Personal information
- Full name: Abdel-Amine Duc Vinh Tran
- Date of birth: 21 November 2005 (age 20)
- Place of birth: Nogent-sur-Marne, France
- Height: 1.74 m (5 ft 9 in)
- Position: Attacking midfielder

Team information
- Current team: Song Lam Nghe An
- Number: 87

Youth career
- –2017: US Torcy
- 2017–2023: Troyes
- 2023–2024: Montfermeil

Senior career*
- Years: Team / Apps / (Gls)
- 2024–2026: Paris 13 Atletico B
- 2026: Trélissac
- 2026–: Song Lam Nghe An / 2 / (0)

= Abdel-Amine Tran =

French professional footballer (born 1997)

Abdel-Amine Duc Vinh Tran (born 21 November 2005) is a French professional footballer who plays as an attacking midfielder for V.League 1 club Song Lam Nghe An.

==Career==
Tran began his youth playing for local team US Torcy, before joining the youth academy of Troyes in 2017.

In summer 2024, Tran joined the reserves team of Paris 13 Atletico.

On 2 February 2026, Tran joined Régional 1 club Trélissac and helped his team finished first in their league group, thus promoted to the Championnat National 3.

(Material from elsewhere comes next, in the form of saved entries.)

/-- Settles O44: the byte at place `k` of those stored is that of register `k`. -/
theorem storeRegsStoresEachRegister : Obligations.StoreRegsStoresEachRegister := by
  refine ⟨fun _ hop hnn => decode_of_classF hop hnn rfl, fun x s => ⟨_, rfl,
    fun k hk => byteAt_ea_storeBytes ?stored, ?events, execChangesOnlyItsFootprint (.storeRegs x) s _ rfl⟩⟩
  case stored => rw [List.getElem?_map, getElem?_regsUpTo x k hk, Option.map_some]
  case events => rw [storeBytes_diag, List.length_map, length_regsUpTo]

/-! ## Loads from I up (R90) -/

theorem loadBytes_diag (rs : List Reg) (a : Nat) (s : State) :
    (s.loadBytes a rs).diag = s.diag ++ readEvents s.params a rs.length := by
  obtain ⟨v, hv⟩ := loadBytes_frame rs a s
  rw [hv]

/-- Settles O45: register `k` is the one at place `k` of those loaded, and appears there alone. -/
theorem loadRegsLoadsEachRegister : Obligations.LoadRegsLoadsEachRegister := by
  refine ⟨fun _ hop hnn => decode_of_classF hop hnn rfl, fun x s => ⟨_, rfl, fun k hk => ?loaded, fun k hk => ?kept,
    ?events, execChangesOnlyItsFootprint (.loadRegs x) s _ rfl⟩⟩
  case loaded => exact readV_loadBytes (regsUpTo x) (s.ea 0) k s (nodup_regsUpTo x) (getElem?_regsUpTo x k hk)
  case kept => exact readV_loadBytes_of_not_mem (regsUpTo x) (s.ea 0) s (mt (mem_regsUpTo x k).mp hk)
  case events => rw [loadBytes_diag, length_regsUpTo]

end Sys2Proof.Machine
end

section
/-! PROOFS, 43_display.md: clear and the sprite blit. A blit is a run of drawings that share no pixel: each sprite row
draws its columns one after another, and the sprite its rows. `Draws` says what a drawing leaves, and `Draws.trans` that
two such drawings are one. -/

namespace Sys2Proof.Machine

open Sys2Proof.Safety

variable {p : Params} {fb fb' : Framebuffer} {x y : Nat}

/-! ## Clear (R93) -/

/-- Settles O47: the blank surface holds nothing but 0, and the framebuffer is the whole of the footprint. -/
theorem clsClearsTheSurface : Obligations.ClsClearsTheSurface :=
  ⟨decode_encode .cls, fun s => ⟨_, rfl, List.length_replicate, fun _ => List.eq_of_mem_replicate,
    execChangesOnlyItsFootprint .cls s _ rfl⟩⟩

/-! ## The pixels of the surface (10_state.md R24) -/

theorem pixelIndex_mod (hx : x < p.displayW) : pixelIndex p x y % p.displayW = x := by
  rw [pixelIndex, Nat.mul_add_mod', Nat.mod_eq_of_lt hx]

/-- Two pixels of the surface never share a place. -/
theorem pixelIndex_inj {a b : Nat} (hx : x < p.displayW) (ha : a < p.displayW) :
    pixelIndex p x y = pixelIndex p a b ↔ x = a ∧ y = b := by
  refine ⟨fun h => ?_, fun ⟨hxa, hyb⟩ => by rw [hxa, hyb]⟩
  have hxa : x = a := by rw [← pixelIndex_mod (y := y) hx, h, pixelIndex_mod ha]
  have hrow : y * p.displayW = b * p.displayW := Nat.add_right_cancel (hxa ▸ h : _ + a = _ + a)
  exact ⟨hxa, Nat.eq_of_mul_eq_mul_right (Nat.zero_lt_of_lt ha) hrow⟩

theorem pixelIndex_lt (hx : x < p.displayW) (hy : y < p.displayH) :
    pixelIndex p x y < p.displayW * p.displayH :=
  calc y * p.displayW + x < (y + 1) * p.displayW := by rw [Nat.succ_mul]; omega
    _ ≤ p.displayH * p.displayW := Nat.mul_le_mul_right _ hy
    _ = p.displayW * p.displayH := Nat.mul_comm _ _

/-- Every place in the framebuffer is the place of a pixel of the surface. -/
theorem exists_pixelIndex {k : Nat} (hk : k < p.displayW * p.displayH) :
    ∃ px py, px < p.displayW ∧ py < p.displayH ∧ pixelIndex p px py = k :=
  ⟨k % p.displayW, k / p.displayW, Nat.mod_lt _ (Nat.pos_of_mul_pos_right (Nat.zero_lt_of_lt hk)),
    Nat.div_lt_of_lt_mul hk, Nat.div_add_mod' k _⟩

/-- A surface is its pixels. -/
theorem fb_ext (hfb : fb.length = p.displayW * p.displayH) (hfb' : fb'.length = p.displayW * p.displayH)
    (h : ∀ px py, px < p.displayW → py < p.displayH → pixelAt p fb px py = pixelAt p fb' px py) : fb = fb' := by
  refine List.ext_getElem (hfb.trans hfb'.symm) fun k hk hk' => ?_
  obtain ⟨px, py, hx, hy, rfl⟩ := exists_pixelIndex (hfb ▸ hk)
  simpa [pixelAt, hk, hk'] using h px py hx hy

/-- A flip changes its own pixel alone. -/
theorem pixelAt_flipPixel {a b : Nat} (hfb : fb.length = p.displayW * p.displayH) (ha : a < p.displayW)
    (hb : b < p.displayH) (hx : x < p.displayW) :
    pixelAt p (flipPixel p fb a b) x y = (pixelAt p fb x y != decide (x = a ∧ y = b)) := by
  have hin : pixelIndex p a b < fb.length := hfb ▸ pixelIndex_lt ha hb
  by_cases h : x = a ∧ y = b
  · obtain ⟨rfl, rfl⟩ := h
    simp [pixelAt, flipPixel, hin]
  · have hne : pixelIndex p a b ≠ pixelIndex p x y := fun e => h ((pixelIndex_inj hx ha).mp e.symm)
    simp [pixelAt, flipPixel, hne, h]

/-! ## Drawing a set of pixels -/

/-- `after` is `before` with the pixels of the surface that `covers` names drawn on it: each is flipped, and one that
was set is a collision. The pairs are those of `blitColumns`. -/
structure Draws (p : Params) (covers : Nat → Nat → Bool) (before after : Framebuffer × Bool) : Prop where
  size : after.1.length = before.1.length
  pixel : ∀ px py, px < p.displayW → py < p.displayH →
    pixelAt p after.1 px py = (pixelAt p before.1 px py != covers px py)
  collided : after.2 = true ↔ before.2 = true ∨ ∃ px py, px < p.displayW ∧ py < p.displayH ∧
    covers px py = true ∧ pixelAt p before.1 px py = true

section
variable {covers covers₁ covers₂ : Nat → Nat → Bool} {before mid after : Framebuffer × Bool}

/-- What covers no pixel of the surface draws nothing. -/
theorem Draws.of_uncovered (h : ∀ px py, px < p.displayW → py < p.displayH → covers px py = false) :
    Draws p covers before before where
  size := rfl
  pixel px py hx hy := by rw [h px py hx hy, Bool.bne_false]
  collided := by
    refine ⟨.inl, fun hor => hor.elim id ?_⟩
    rintro ⟨px, py, hx, hy, hcovers, -⟩
    rw [h px py hx hy] at hcovers
    cases hcovers

/-- Two drawings that share no pixel are one drawing: the second meets its pixels as they were before the first. -/
theorem Draws.trans (h₁ : Draws p covers₁ before mid) (h₂ : Draws p covers₂ mid after)
    (hdisjoint : ∀ px py, covers₁ px py = true → covers₂ px py = false)
    (hunion : ∀ px py, covers px py = (covers₁ px py || covers₂ px py)) : Draws p covers before after where
  size := h₂.size.trans h₁.size
  pixel px py hx hy := by
    rw [h₂.pixel px py hx hy, h₁.pixel px py hx hy, hunion]
    have hd := hdisjoint px py
    cases h : covers₁ px py with
    | true => rw [hd h, Bool.bne_false, Bool.true_or]
    | false => rw [Bool.bne_false, Bool.false_or]
  collided := by
    have hmid : ∀ px py, px < p.displayW → py < p.displayH → covers₂ px py = true →
        pixelAt p mid.1 px py = pixelAt p before.1 px py := fun px py hx hy h => by
      have hc : covers₁ px py = false := Bool.eq_false_iff.mpr fun hc => by simp [hdisjoint px py hc] at h
      rw [h₁.pixel px py hx hy, hc, Bool.bne_false]
    rw [h₂.collided, h₁.collided, or_assoc]
    refine or_congr_right ⟨?_, ?_⟩
    · rintro (⟨px, py, hx, hy, hc, hset⟩ | ⟨px, py, hx, hy, hc, hset⟩)
      · exact ⟨px, py, hx, hy, by rw [hunion, hc, Bool.true_or], hset⟩
      · exact ⟨px, py, hx, hy, by rw [hunion, hc, Bool.or_true], hmid px py hx hy hc ▸ hset⟩
    · rintro ⟨px, py, hx, hy, hc, hset⟩
      rw [hunion, Bool.or_eq_true] at hc
      rcases hc with hc | hc
      · exact .inl ⟨px, py, hx, hy, hc, hset⟩
      · exact .inr ⟨px, py, hx, hy, hc, (hmid px py hx hy hc).trans hset⟩

/-- A flip that keeps account of the collision draws its pixel. -/
theorem Draws.flipPixel {a b : Nat} (hfb : before.1.length = p.displayW * p.displayH) (ha : a < p.displayW)
    (hb : b < p.displayH) (hcovers : ∀ px py, covers px py = decide (px = a ∧ py = b)) :
    Draws p covers before (flipPixel p before.1 a b, before.2 || pixelAt p before.1 a b) where
  size := length_flipPixel p before.1 a b
  pixel px py hx _ := by rw [pixelAt_flipPixel hfb ha hb hx, hcovers]
  collided := by
    rw [Bool.or_eq_true]
    refine or_congr_right ⟨fun hset => ⟨a, b, ha, hb, by simp [hcovers], hset⟩, ?_⟩
    rintro ⟨px, py, -, -, hc, hset⟩
    obtain ⟨rfl, rfl⟩ : px = a ∧ py = b := by simpa [hcovers] using hc
    exact hset

end

/-! ## The columns of a row -/

/-- Whether columns `c` to `c + k - 1` of a sprite row at (x0, y) have a set bit of the byte on pixel (px, py). -/
def columnsCover (x0 y : Nat) (b : Byte) (c k px py : Nat) : Bool :=
  decide (py = y) && decide (x0 + c ≤ px) && decide (px < x0 + c + k) && spriteBit b (px - x0)

theorem columnsCover_iff {x0 y c k px py : Nat} {b : Byte} : columnsCover x0 y b c k px py = true ↔
    py = y ∧ x0 + c ≤ px ∧ px < x0 + c + k ∧ spriteBit b (px - x0) = true := by
  simp [columnsCover, and_assoc]

/-- A column of the row is its first or one of the rest. -/
theorem columnsCover_succ (x0 y : Nat) (b : Byte) (c k px py : Nat) : columnsCover x0 y b c (k + 1) px py =
    (columnsCover x0 y b c 1 px py || columnsCover x0 y b (c + 1) k px py) := by
  rw [Bool.eq_iff_iff, Bool.or_eq_true, columnsCover_iff, columnsCover_iff, columnsCover_iff]
  grind

theorem columnsCover_disjoint (x0 y : Nat) (b : Byte) (c k px py : Nat)
    (h : columnsCover x0 y b c 1 px py = true) : columnsCover x0 y b (c + 1) k px py = false := by
  rw [columnsCover_iff] at h
  rw [Bool.eq_false_iff, Ne, columnsCover_iff]
  omega

/-- One column covers its pixel if its bit is set. -/
theorem columnsCover_one (x0 y : Nat) (b : Byte) (c px py : Nat) :
    columnsCover x0 y b c 1 px py = (spriteBit b c && decide (px = x0 + c ∧ py = y)) := by
  rw [Bool.eq_iff_iff, Bool.and_eq_true, columnsCover_iff, decide_eq_true_iff]
  grind

/-- Drawing consecutive columns up to the right edge draws what they cover. -/
theorem blitColumns_draws {x0 y : Nat} (b : Byte) (c k : Nat) {acc : Framebuffer × Bool}
    (hfb : acc.1.length = p.displayW * p.displayH) (hy : y < p.displayH) :
    Draws p (columnsCover x0 y b c k) acc (blitColumns p x0 y b (List.range' c k) acc) := by
  induction k generalizing c acc with
  | zero => exact .of_uncovered fun px py _ _ => by rw [Bool.eq_false_iff, Ne, columnsCover_iff]; omega
  | succ k ih =>
    rw [List.range'_succ, blitColumns]
    split
    next hclip => exact .of_uncovered fun px py hx _ => by rw [Bool.eq_false_iff, Ne, columnsCover_iff]; omega
    next hin =>
      have hdisjoint := columnsCover_disjoint x0 y b c k
      have hunion := columnsCover_succ x0 y b c k
      split
      next hbit =>
        have hfirst := Draws.flipPixel (covers := columnsCover x0 y b c 1) hfb (Nat.not_le.mp hin) hy fun px py => by
          rw [columnsCover_one, hbit, Bool.true_and]
        exact hfirst.trans (ih (c + 1) (hfirst.size.trans hfb)) hdisjoint hunion
      next hbit =>
        have hfirst : Draws p (columnsCover x0 y b c 1) acc acc := .of_uncovered fun px py _ _ => by
          rw [columnsCover_one, Bool.eq_false_iff.mpr hbit, Bool.false_and]
        exact hfirst.trans (ih (c + 1) hfb) hdisjoint hunion

/-! ## The rows of a sprite -/

/-- Whether rows `r` to `r + k - 1` of the sprite at `I`, its origin at (x0, y0), have a set bit on pixel (px, py). -/
def rowsCover (s : State) (x0 y0 r k px py : Nat) : Bool :=
  decide (y0 + r ≤ py) && decide (py < y0 + r + k) && decide (x0 ≤ px) && decide (px < x0 + 8) &&
    (s.byteAt (s.ea (py - y0))).any (spriteBit · (px - x0))

theorem rowsCover_iff {s : State} {x0 y0 r k px py : Nat} : rowsCover s x0 y0 r k px py = true ↔
    y0 + r ≤ py ∧ py < y0 + r + k ∧ x0 ≤ px ∧ px < x0 + 8 ∧
      (s.byteAt (s.ea (py - y0))).any (spriteBit · (px - x0)) = true := by
  simp [rowsCover, and_assoc]

/-- A row of the sprite is its first or one of the rest. -/
theorem rowsCover_succ (s : State) (x0 y0 r k px py : Nat) : rowsCover s x0 y0 r (k + 1) px py =
    (rowsCover s x0 y0 r 1 px py || rowsCover s x0 y0 (r + 1) k px py) := by
  rw [Bool.eq_iff_iff, Bool.or_eq_true, rowsCover_iff, rowsCover_iff, rowsCover_iff]
  grind

theorem rowsCover_disjoint (s : State) (x0 y0 r k px py : Nat) (h : rowsCover s x0 y0 r 1 px py = true) :
    rowsCover s x0 y0 (r + 1) k px py = false := by
  rw [rowsCover_iff] at h
  rw [Bool.eq_false_iff, Ne, rowsCover_iff]
  omega

/-- One row covers what its eight columns cover. -/
theorem rowsCover_one {s : State} {r : Nat} {b : Byte} (hb : s.byteAt (s.ea r) = some b) (x0 y0 : Nat) :
    rowsCover s x0 y0 r 1 = columnsCover x0 (y0 + r) b 0 8 := by
  funext px py
  rw [Bool.eq_iff_iff, rowsCover_iff, columnsCover_iff]
  have hrow : py = y0 + r → py - y0 = r := by omega
  grind

/-- A row whose byte does not exist covers nothing. -/
theorem rowsCover_one_of_none {s : State} {r : Nat} (hb : s.byteAt (s.ea r) = none) (x0 y0 px py : Nat) :
    rowsCover s x0 y0 r 1 px py = false := by
  rw [Bool.eq_false_iff, Ne, rowsCover_iff]
  have hrow : py = y0 + r → py - y0 = r := by omega
  grind

/-- The whole sprite, its origin wrapped, covers what the statement says. -/
theorem rowsCover_eq_spriteCovers (s : State) (vx vy : Byte) (n : Nibble) (px py : Nat) :
    rowsCover s (originX s.params vx) (originY s.params vy) 0 n.toNat px py = spriteCovers s vx vy n px py := by
  unfold rowsCover spriteCovers
  cases s.byteAt (s.ea (py - originY s.params vy)) <;> grind [spriteBit]

/-- A row above the bottom edge is drawn, and its event logged. -/
theorem blitRow_draws {s : State} {x0 y0 r : Nat} (collided : Bool)
    (hfb : s.fb.length = s.params.displayW * s.params.displayH) (hy : y0 + r < s.params.displayH) :
    ∃ out, blitRow x0 y0 r s collided =
        ({ s with diag := s.diag ++ (readReject s.params (s.ea r)).toList, fb := out.1 }, out.2) ∧
      Draws s.params (rowsCover s x0 y0 r 1) (s.fb, collided) out := by
  rw [blitRow]
  cases hb : s.byteAt (s.ea r) with
  | none => exact ⟨_, rfl, .of_uncovered fun px py _ _ => rowsCover_one_of_none hb x0 y0 px py⟩
  | some b =>
    refine ⟨_, rfl, ?_⟩
    rw [rowsCover_one hb, List.range_eq_range']
    exact blitColumns_draws b 0 8 hfb hy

In July 2026, Tran moved to Vietnam, signing for V.League 1 club Song Lam Nghe An. In his first start for the team, his performances helped the team defeat Hanoi FC 4–1 in the second matchday of the 2026–27 V.League 1.

==Personal life==
Tran was born to a French father of Vietnamese descent and an Algerian mother. His brother Phi-Long plays alongside him in Song Lam Nghe An.